[EXERCISE MATERIALS Boundary: Start]

-- ==== Sys2Proof/Laws/KeepsC.lean ====
section
/-! SUPPORT. Operations of Praline, the dictionary, the budget and Fondant keep a closed property. -/

set_option Elab.async false

namespace Sys2Proof.Machine

variable {P : State → Prop}

/-! ### Praline -/

theorem State.setPe_keeps {s : State} {t : Nat} {f : Nat} {x : PEntry} (hc : Closed P) (h : P s) :
    P (State.setPe s t f x) := by
  unfold State.setPe
  repeat' first
    | with_reducible assumption | with_reducible refine hc.phase ?_

theorem State.setGe_keeps {s : State} {g : Nat} {t : Nat} {x : GEntry} (hc : Closed P) (h : P s) :
    P (State.setGe s g t x) := by
  unfold State.setGe
  repeat' first
    | with_reducible assumption | with_reducible refine State.wrBytes_keeps hc ?_

theorem State.clearGconf_keeps {s : State} {g : Nat} (hc : Closed P) (h : P s) :
    P (State.clearGconf s g) := by
  unfold State.clearGconf
  repeat' first
    | with_reducible assumption | with_reducible refine hc.wr ?_

theorem State.loseTag_keeps {s : State} {w : Nat} (hc : Closed P) (h : P s) :
    P (State.loseTag s w) := by
  unfold State.loseTag
  repeat' first
    | with_reducible assumption | with_reducible refine State.setPe_keeps hc ?_
    | with_reducible refine State.setGe_keeps hc ?_ | split

theorem State.readWords_keeps {s : State} {p : Flip → Bool} (hc : Closed P) (h : P s) :
    P (State.readWords s p) := by
  unfold State.readWords
  repeat' first
    | with_reducible assumption | with_reducible refine State.readFlips_keeps hc ?_ ?_
    | with_reducible refine State.loseTag_keeps hc ?_ | with_reducible refine State.sramLost_keeps hc ?_ | split
    | dsimp only | intro _

theorem State.readGroupWord_keeps {s : State} {g : Nat} {t : Nat} (hc : Closed P) (h : P s) :
    P (State.readGroupWord s g t) := by
  unfold State.readGroupWord
  repeat' first
    | with_reducible assumption | with_reducible refine State.readWords_keeps hc ?_

theorem State.readFieldWords_keeps {s : State} {g : Nat} {t : Nat} (hc : Closed P) (h : P s) :
    P (State.readFieldWords s g t) := by
  unfold State.readFieldWords
  repeat' first
    | with_reducible assumption | with_reducible refine State.readWords_keeps hc ?_

theorem State.readTag_keeps {s : State} {g : Nat} {t : Nat} (hc : Closed P) (h : P s) :
    P (State.readTag s g t) := by
  unfold State.readTag
  repeat' first
    | with_reducible assumption | with_reducible refine State.readGroupWord_keeps hc ?_
    | with_reducible refine State.readFieldWords_keeps hc ?_

theorem State.stepLfsr_keeps {s : State} {g : Nat} (hc : Closed P) (h : P s) :
    P (State.stepLfsr s g) := by
  unfold State.stepLfsr
  repeat' first
    | with_reducible assumption | with_reducible refine hc.wr ?_

theorem State.loadLfsr_keeps {s : State} {g : Nat} (hc : Closed P) (h : P s) :
    P (State.loadLfsr s g) := by
  unfold State.loadLfsr
  repeat' first
    | with_reducible assumption | with_reducible refine hc.wr ?_

theorem State.submit_keeps {s : State} {g : Nat} {c : Option Nat} (hc : Closed P) (h : P s) :
    P (State.submit s g c) := by
  unfold State.submit
  repeat' first
    | with_reducible assumption | with_reducible refine State.modG_keeps hc ?_
    | with_reducible refine State.retarget_keeps hc ?_ | split

theorem State.sendOffset_keeps {s : State} {f : Nat} (hc : Closed P) (h : P s) :
    P (State.sendOffset s f) := by
  unfold State.sendOffset
  repeat' first
    | with_reducible assumption | with_reducible refine State.askVolt_keeps hc ?_ | split

theorem State.dropOffsets_keeps {s : State} {g : Nat} (hc : Closed P) (h : P s) :
    P (State.dropOffsets s g) := by
  unfold State.dropOffsets
  repeat' first
    | with_reducible assumption | with_reducible refine State.each_kept ?_ ?_ | with_reducible refine hc.wr ?_
    | with_reducible refine State.sendOffset_keeps hc ?_ | with_reducible refine State.modG_keeps hc ?_ | split
    | dsimp only | intro _

theorem State.planOffsets_keeps {s : State} {g : Nat} {t : Nat} {lead : Nat} (hc : Closed P) (h : P s) :
    P (State.planOffsets s g t lead) := by
  unfold State.planOffsets
  repeat' first
    | with_reducible assumption | with_reducible refine State.when_kept ?_ ?_
    | with_reducible refine State.dropOffsets_keeps hc ?_ | with_reducible refine State.modG_keeps hc ?_ | split
    | dsimp only | intro _

theorem execPreposOffsetSet_keeps {g : Nat} {s : State} (hc : Closed P) (h : P s) :
    ∀ t, execPreposOffsetSet g s = .next t → P t := by
  unfold execPreposOffsetSet
  repeat' first
    | with_reducible refine next_kept ?_ | with_reducible assumption | with_reducible refine State.each_kept ?_ ?_
    | with_reducible refine State.when_kept ?_ ?_ | with_reducible refine hc.wr ?_
    | with_reducible refine State.readFieldWords_keeps hc ?_ | with_reducible refine State.modG_keeps hc ?_
    | with_reducible refine State.sendOffset_keeps hc ?_ | split | dsimp only | intro _

theorem execPreposOffsetRemove_keeps {g : Nat} {s : State} (hc : Closed P) (h : P s) :
    ∀ t, execPreposOffsetRemove g s = .next t → P t := by
  unfold execPreposOffsetRemove
  repeat' first
    | with_reducible refine next_kept ?_ | with_reducible assumption | with_reducible refine State.when_kept ?_ ?_
    | with_reducible refine State.dropOffsets_keeps hc ?_ | split | dsimp only | intro _

theorem State.blend_keeps {s : State} {g : Nat} {o : Seen} (hc : Closed P) (h : P s) :
    P (State.blend s g o) := by
  unfold State.blend
  repeat' first
    | with_reducible assumption | with_reducible refine State.each_kept ?_ ?_
    | with_reducible refine State.setPe_keeps hc ?_ | split | dsimp only | intro _

theorem State.replace_keeps {s : State} {g : Nat} {o : Seen} (hc : Closed P) (h : P s) :
    P (State.replace s g o) := by
  unfold State.replace
  repeat' first
    | with_reducible assumption | with_reducible refine State.each_kept ?_ ?_
    | with_reducible refine State.setPe_keeps hc ?_ | split | dsimp only | intro _

theorem State.learnPoint_keeps {s : State} {g : Nat} {o : Seen} {e : Nat} {cur : Nat} (hc : Closed P) (h : P s) :
    P (State.learnPoint s g o e cur) := by
  unfold State.learnPoint
  repeat' first
    | with_reducible assumption | with_reducible refine State.setGe_keeps hc ?_
    | with_reducible refine State.replace_keeps hc ?_ | with_reducible refine State.inc_keeps hc ?_ | split
    | dsimp only

theorem State.learnOffsetOf_keeps {s : State} {g : Nat} {t : Nat} {f : Nat} (hc : Closed P) (h : P s) :
    P (State.learnOffsetOf s g t f) := by
  unfold State.learnOffsetOf
  repeat' first
    | with_reducible assumption | with_reducible refine State.setPe_keeps hc ?_ | split | dsimp only

theorem State.learn_keeps {s : State} {g : Nat} {o : Seen} (hc : Closed P) (h : P s) :
    P (State.learn s g o) := by
  unfold State.learn
  repeat' first
    | with_reducible assumption | with_reducible refine State.each_kept ?_ ?_
    | with_reducible refine State.when_kept ?_ ?_ | with_reducible refine State.replace_keeps hc ?_
    | with_reducible refine State.blend_keeps hc ?_ | with_reducible refine State.setGe_keeps hc ?_
    | with_reducible refine State.inc_keeps hc ?_ | with_reducible refine State.learnPoint_keeps hc ?_
    | with_reducible refine State.learnOffsetOf_keeps hc ?_ | split | dsimp only | intro _

theorem State.endOcc_keeps {s : State} {g : Nat} (hc : Closed P) (h : P s) :
    P (State.endOcc s g) := by
  unfold State.endOcc
  repeat' first
    | with_reducible assumption | with_reducible refine State.when_kept ?_ ?_ | with_reducible refine hc.wr ?_
    | with_reducible refine State.discardOcc_keeps hc ?_ | with_reducible refine State.readTag_keeps hc ?_
    | with_reducible refine State.modG_keeps hc ?_ | with_reducible refine State.free_keeps hc ?_
    | with_reducible refine State.inc_keeps hc ?_ | with_reducible refine State.stepLfsr_keeps hc ?_
    | with_reducible refine State.learn_keeps hc ?_ | split | dsimp only | intro _

theorem execOccurrenceTimeout_keeps {g : Nat} {s : State} (hc : Closed P) (h : P s) :
    ∀ t, execOccurrenceTimeout g s = .next t → P t := by
  unfold execOccurrenceTimeout
  repeat' first
    | with_reducible refine next_kept ?_ | with_reducible assumption | with_reducible refine State.when_kept ?_ ?_
    | with_reducible refine State.discardOcc_keeps hc ?_ | split | dsimp only | intro _

theorem State.markDone_keeps {s : State} {q : EpReq} {op : Nat} {data : Nat} (hc : Closed P) (h : P s) :
    P (State.markDone s q op data) := by
  unfold State.markDone
  repeat' first
    | with_reducible assumption | with_reducible refine State.modG_keeps hc ?_
    | with_reducible refine State.respond_keeps hc ?_

theorem State.mark_keeps {s : State} {q : EpReq} {op : Nat} {mask : Nat} {f : State → Nat × State}
    (hc : Closed P) (h : P s) (h_f : ∀ t, P t → P (f t).2) :
    P (State.mark s q op mask f) := by
  unfold State.mark
  repeat' first
    | with_reducible assumption | with_reducible apply h_f | with_reducible refine State.respond_keeps hc ?_
    | with_reducible refine State.inc_keeps hc ?_ | with_reducible refine State.markDone_keeps hc ?_ | split
    | dsimp only | intro _ | with_reducible refine Closed.lit hc ?_

theorem State.phaseNext_keeps {s : State} {g : Nat} {t : Nat} {lead : Nat} (hc : Closed P) (h : P s) :
    P (State.phaseNext s g t lead).2 := by
  unfold State.phaseNext
  repeat' first
    | with_reducible assumption | with_reducible refine State.when_kept ?_ ?_ | with_reducible refine hc.wr ?_
    | with_reducible refine State.readTag_keeps hc ?_ | with_reducible refine State.inc_keeps hc ?_
    | with_reducible refine State.learn_keeps hc ?_ | with_reducible refine State.stepLfsr_keeps hc ?_
    | with_reducible refine State.modG_keeps hc ?_ | with_reducible refine State.planOffsets_keeps hc ?_
    | with_reducible refine State.submit_keeps hc ?_ | split | dsimp only | intro _

theorem State.markNext_keeps {s : State} {q : EpReq} (hc : Closed P) (h : P s) :
    P (State.markNext s q) := by
  exact State.mark_keeps hc h fun _ ht => State.phaseNext_keeps hc ht

theorem execPhaseNext_keeps {q : EpReq} {s : State} (hc : Closed P) (h : P s) :
    ∀ t, execPhaseNext q s = .next t → P t := by
  exact next_kept (State.epTake_keeps hc h (fun _ _ ht => ht) fun _ ht => State.markNext_keeps hc ht)

theorem State.shareFrom_keeps {s : State} {g : Nat} {t : Nat} (hc : Closed P) (h : P s) :
    P (State.shareFrom s g t) := by
  unfold State.shareFrom
  repeat' first
    | with_reducible assumption | with_reducible refine State.each_kept ?_ ?_
    | with_reducible refine State.when_kept ?_ ?_ | with_reducible refine State.modF_keeps hc ?_
    | with_reducible refine State.recompute_keeps hc ?_ | split | dsimp only | intro _

theorem State.startOcc_keeps {s : State} {g : Nat} {t : Nat} {c : Option Nat × Bool} (hc : Closed P) (h : P s) :
    P (State.startOcc s g t c) := by
  unfold State.startOcc
  repeat' first
    | with_reducible assumption | with_reducible refine State.each_kept ?_ ?_ | with_reducible refine hc.wr ?_
    | with_reducible refine State.modG_keeps hc ?_ | with_reducible refine State.modF_keeps hc ?_ | split | dsimp only
    | intro _

theorem State.phaseBegin_keeps {s : State} {g : Nat} {t : Nat} (hc : Closed P) (h : P s) :
    P (State.phaseBegin s g t).2 := by
  unfold State.phaseBegin
  repeat' first
    | with_reducible assumption | with_reducible refine State.when_kept ?_ ?_
    | with_reducible refine State.endOcc_keeps hc ?_ | with_reducible refine State.readTag_keeps hc ?_
    | with_reducible refine State.inc_keeps hc ?_ | with_reducible refine State.dropNext_keeps hc ?_
    | with_reducible refine State.modG_keeps hc ?_ | with_reducible refine State.submit_keeps hc ?_
    | with_reducible refine State.startOcc_keeps hc ?_ | with_reducible refine State.shareFrom_keeps hc ?_ | split
    | dsimp only | intro _

theorem State.markBegin_keeps {s : State} {q : EpReq} (hc : Closed P) (h : P s) :
    P (State.markBegin s q) := by
  exact State.mark_keeps hc h fun _ ht => State.phaseBegin_keeps hc ht

theorem execPhaseBegin_keeps {q : EpReq} {s : State} (hc : Closed P) (h : P s) :
    ∀ t, execPhaseBegin q s = .next t → P t := by
  exact next_kept (State.epTake_keeps hc h (fun _ _ ht => ht) fun _ ht => State.markBegin_keeps hc ht)

theorem State.markPref_keeps {s : State} {q : EpReq} (hc : Closed P) (h : P s) :
    P (State.markPref s q) := by
  exact State.mark_keeps hc h fun _ ht => State.setGe_keeps hc (State.readGroupWord_keeps hc ht)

[EXERCISE MATERIALS Boundary: End]

= WHAT THE TASK ASKS =
Out of the data above, set down the lines from the one with "State.retarget_keeps hc ?_ | split" to the one with "State.readFieldWords_keeps hc ?_ |", both included, exactly as written and with no additions.

= SOLVED EXERCISE =
    | with_reducible refine State.retarget_keeps hc ?_ | split

theorem State.sendOffset_keeps {s : State} {f : Nat} (hc : Closed P) (h : P s) :
    P (State.sendOffset s f) := by
  unfold State.sendOffset
  repeat' first
    | with_reducible assumption | with_reducible refine State.askVolt_keeps hc ?_ | split

theorem State.dropOffsets_keeps {s : State} {g : Nat} (hc : Closed P) (h : P s) :
    P (State.dropOffsets s g) := by
  unfold State.dropOffsets
  repeat' first
    | with_reducible assumption | with_reducible refine State.each_kept ?_ ?_ | with_reducible refine hc.wr ?_
    | with_reducible refine State.sendOffset_keeps hc ?_ | with_reducible refine State.modG_keeps hc ?_ | split
    | dsimp only | intro _

theorem State.planOffsets_keeps {s : State} {g : Nat} {t : Nat} {lead : Nat} (hc : Closed P) (h : P s) :
    P (State.planOffsets s g t lead) := by
  unfold State.planOffsets
  repeat' first
    | with_reducible assumption | with_reducible refine State.when_kept ?_ ?_
    | with_reducible refine State.dropOffsets_keeps hc ?_ | with_reducible refine State.modG_keeps hc ?_ | split
    | dsimp only | intro _

theorem execPreposOffsetSet_keeps {g : Nat} {s : State} (hc : Closed P) (h : P s) :
    ∀ t, execPreposOffsetSet g s = .next t → P t := by
  unfold execPreposOffsetSet
  repeat' first
    | with_reducible refine next_kept ?_ | with_reducible assumption | with_reducible refine State.each_kept ?_ ?_
    | with_reducible refine State.when_kept ?_ ?_ | with_reducible refine hc.wr ?_
    | with_reducible refine State.readFieldWords_keeps hc ?_ | with_reducible refine State.modG_keeps hc ?_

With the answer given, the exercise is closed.